COMO DOAR ALIMENTOS COM SEGURANÇA DURANTE A CRISE DAS ENCHENTES NO RS
As enchentes que atingem o Rio Grande do Sul desde o início de maio deixaram centenas de desabrigados e em situação de vulnerabilidade alimentar. Diante dessa catástrofe, a solidariedade se torna ferramenta essencial para mitigar os impactos sofridos pela população. Importante salientar, contudo, que as doações devem seguir regras estritas de segurança alimentar para garantir que a ajuda prestada mais ajude do que prejudique. Neste sentido, o Guia n°. 57/2022 versão 1 da Anvisa oferece um roteiro seguro para a doação de alimentos, essencial para essa nobre tarefa.
Pontos fundamentais para a doação de alimentos
A primeira questão abordada pelo guia é a qualidade dos alimentos doados. Alimentos não perecíveis são geralmente mais seguros e devem ser os preferidos nas doações. Estes incluem arroz, feijão, óleos, e conservas, entre outros.
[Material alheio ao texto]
-- ==== Sys2Proof/Word.lean ====
section
/-! DEFINITION. The widths of RMATH-FPE's words (00_scope.md R5, R6; 40_fp_numerics.md R70, R71; 30_encoding.md R50). -/

namespace Sys2Proof

/-- A 32-bit word, `W_S` of R5: an operand, a result, a binary32 bit pattern. -/
abbrev Word := BitVec 32

/-- A 64-bit word, `W_D` of R5: a binary64 bit pattern, used inside ExpEngine only. -/
abbrev DWord := BitVec 64

/-- The 8-bit command word of format `C` (R50). -/
abbrev CommandWord := BitVec 8

end Sys2Proof
end

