-- ==== Sys2Proof/Config.lean ====
section
/-! DEFINITION. What the spec leaves OPEN or unfixed (00_scope.md R5), as constants with no body: no proof can see what
they are, so a claim is true whatever they are. -/

namespace Sys2Proof

open Sys2Proof.Machine

/-- The coefficient ROMs of a unit and the magnitude words its error function is used on, beside those of the source's
properties, together with the fact that they meet the constraints of 43_poly_kernels.md R151 (a) to (f) and 44_exp_engine.md
R181. The field defaults only show Lean that such a configuration exists (REF, R152, R182, on the magnitudes of
96_test_vectors_kernels.md section 2.6). -/
structure AdmissibleCoeffs where
  coeffs : Coeffs := referenceCoeffs
  moreErfWords : List Word :=
    [0x3F000000#32, 0x3F800000#32, 0x40000000#32, 0x40400000#32, 0x4079999A#32, 0x40800000#32, 0x2EDBE6FF#32,
      0x00000001#32, 0x47C35000#32, 0x4B189680#32, 0x7F800000#32]
  admissible : coeffs.admissible (sourceErfWords ++ moreErfWords) = true := by decide +kernel
  deriving Inhabited

/-- The contents of this unit's coefficient ROMs and the words it is used on: any admissible configuration (R141, decision
D23). -/
opaque Config.roms : AdmissibleCoeffs

/-- `QDEPTH - 1` (10_state.md R16, decision D4). -/
opaque Config.extraDepth : Nat

/-- The word `UNSPEC32` of the `n`-th transaction (40_fp_numerics.md R92): a free value. -/
opaque Config.unspec32 : Nat → BitVec 32

/-- The bits of `ANYNAN32` in the `n`-th transaction (R86), shaped into a NaN by Draw.anyNaN32: a free value. -/
opaque Config.nanBits32 : Nat → BitVec 32

/-- The bits of `ANYNAN64` in the `n`-th transaction (R86), shaped into a NaN by Draw.anyNaN64: a free value. -/
opaque Config.nanBits64 : Nat → BitVec 64

/-- The coefficient vectors of this unit. -/
def Config.coeffs : Coeffs := Config.roms.coeffs

/-- The magnitude words this unit's error function is used on (R151 (f)); the unit executes on every other word too. -/
def Config.erfWords : List Word := sourceErfWords ++ Config.roms.moreErfWords

/-- `QDEPTH`, at least 1 (R16). -/
def Config.qdepth : Nat := Config.extraDepth + 1

/-- The draw of the `n`-th transaction (10_state.md R16, R18). -/
def Config.drawAt (n : Nat) : Draw :=
  { unspec32 := Config.unspec32 n, nanBits32 := Config.nanBits32 n, nanBits64 := Config.nanBits64 n }

end Sys2Proof
end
Além disso, a integridade da embalagem deve ser minuciosamente checada. Produtos com embalagens violadas, amassadas ou enferrujadas devem ser descartados, pois podem comprometer a segurança alimentar.
Outro ponto crucial é a verificação das datas de validade. Alimentos vencidos, mesmo que aparentemente em bom estado, podem conter microrganismos prejudiciais à saúde. Dessa forma, as organizações responsáveis pela coleta e distribuição devem estabelecer um rigoroso controle das datas de vencimento dos produtos arrecadados.
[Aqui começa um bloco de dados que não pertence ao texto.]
-- ==== Sys2Proof/Syntax.lean ====
section
/-! DEFINITION. The commands of RMATH-CMD version 1, one constructor per row of spec/opcode_table.json
(30_encoding.md R53), with the request's operand words they read (R54, R56), the fields of the command word
(R50) and the request record (R51). -/

namespace Sys2Proof

/-- A command with the operand words it reads: `a` is the source's `x`, `b` its `y` (R53). A one-operand
command does not carry `b`, because the response does not depend on it (R56). -/
inductive Instr where
  | sin (a : Word)
  | cos (a : Word)
  | exp (a : Word)
  | erfU (a : Word)
  | erfS (a : Word)
  | sqrt (a : Word)
  | abs (a : Word)
  | csgn (a b : Word)
  | floor (a : Word)
  | hypot (a b : Word)
  | sq (a : Word)
  deriving DecidableEq, Repr

/-- The pseudo-instruction `ERF a`, which expands to `ERF.U a` (R61). -/
abbrev Instr.erf (a : Word) : Instr := .erfU a

/-- The three fields of the command word, format `C` (R50). -/
structure CommandFields where
  rsv : BitVec 3
  m : BitVec 1
  op : BitVec 4
  deriving DecidableEq, Repr

/-- The columns `RSV`, `M`, `OP` of R53's table. -/
def Instr.fields : Instr → CommandFields
  | .sin _ => ⟨0, 0, 0x0⟩
  | .cos _ => ⟨0, 0, 0x1⟩
  | .exp _ => ⟨0, 0, 0x2⟩
  | .erfU _ => ⟨0, 0, 0x3⟩
  | .erfS _ => ⟨0, 1, 0x3⟩
  | .sqrt _ => ⟨0, 0, 0x4⟩
  | .abs _ => ⟨0, 0, 0x5⟩
  | .csgn _ _ => ⟨0, 0, 0x6⟩
  | .floor _ => ⟨0, 0, 0x7⟩
  | .hypot _ _ => ⟨0, 0, 0x8⟩
  | .sq _ => ⟨0, 0, 0x9⟩

/-- A request: the command word with two operand words (R16, R51). -/
structure Request where
  cmd : CommandWord
  a : Word
  b : Word
  deriving DecidableEq, Repr

/-- A response: the result word and the illegal-command bit (R16). -/
structure Response where
  r : Word
  ill : Bool
  deriving DecidableEq, Repr

end Sys2Proof
end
É também fundamental assegurar condições apropriadas de transporte e armazenamento. Alimentos devem ser guardados em locais limpos, secos e ao abrigo de insetos e roedores. Durante o transporte, é igualmente importante que os alimentos sejam acondicionados de maneira que não haja contaminação cruzada entre produtos crus e cozidos, assim como se deve evitar a exposição ao sol e calor, que pode acelerar a deterioração dos alimentos.
Para alimentos frescos, como frutas e legumes, a recomendação é que sejam higienizados e, se possível, pré-cozidos antes da doação. Este procedimento diminui o risco de disseminação de patógenos. A distribuição desses alimentos deve ocorrer em tempo hábil para que seu consumo seja feito enquanto continuam frescos e nutritivos.
Preparo das pessoas envolvidas no processo é essencial
A capacitação das equipes que estarão diretamente envolvidas nas etapas de coleta, armazenamento e distribuição é outro aspecto mencionado no guia. Treinamentos sobre higiene pessoal e manipulação segura dos alimentos são essenciais para evitar contaminações. Igualmente, é crucial que todos os envolvidos estejam atentos aos sinais de contaminação ou deterioração dos alimentos durante o processo de ajuda humanitária.
Do lado dos beneficiários, é importante promover a educação alimentar, orientando sobre como manipular e preparar os alimentos de maneira segura. Instruções claras e simples podem ser distribuídas com os alimentos, garantindo que a ajuda seja efetivamente segura e benéfica.
Relacionar-se com autoridades locais de saúde e vigilância sanitária para a observação contínua das condições de higiene e segurança é outro ponto relevante. Esta cooperação pode facilitar a rápida intervenção em caso de qualquer indicativo de problema que possa afetar a saúde pública.
Finalmente, a transparência e a comunicação entre os grupos de ajuda e a comunidade são vitais. Manter todos informados sobre o que está sendo feito, como está sendo feito e por quê, fortalece a confiança no processo e garante maior efetividade nas ações de apoio.
Em face do desafio que as enchentes trouxeram ao Rio Grande do Sul, a doação de alimentos, seguindo as diretrizes da Anvisa, é mais que uma ação de solidariedade—é um ato de responsabilidade e carinho pela saúde e bem-estar daqueles que enfrentam momentos de adversidade. Assim, alimentar é também cuidar.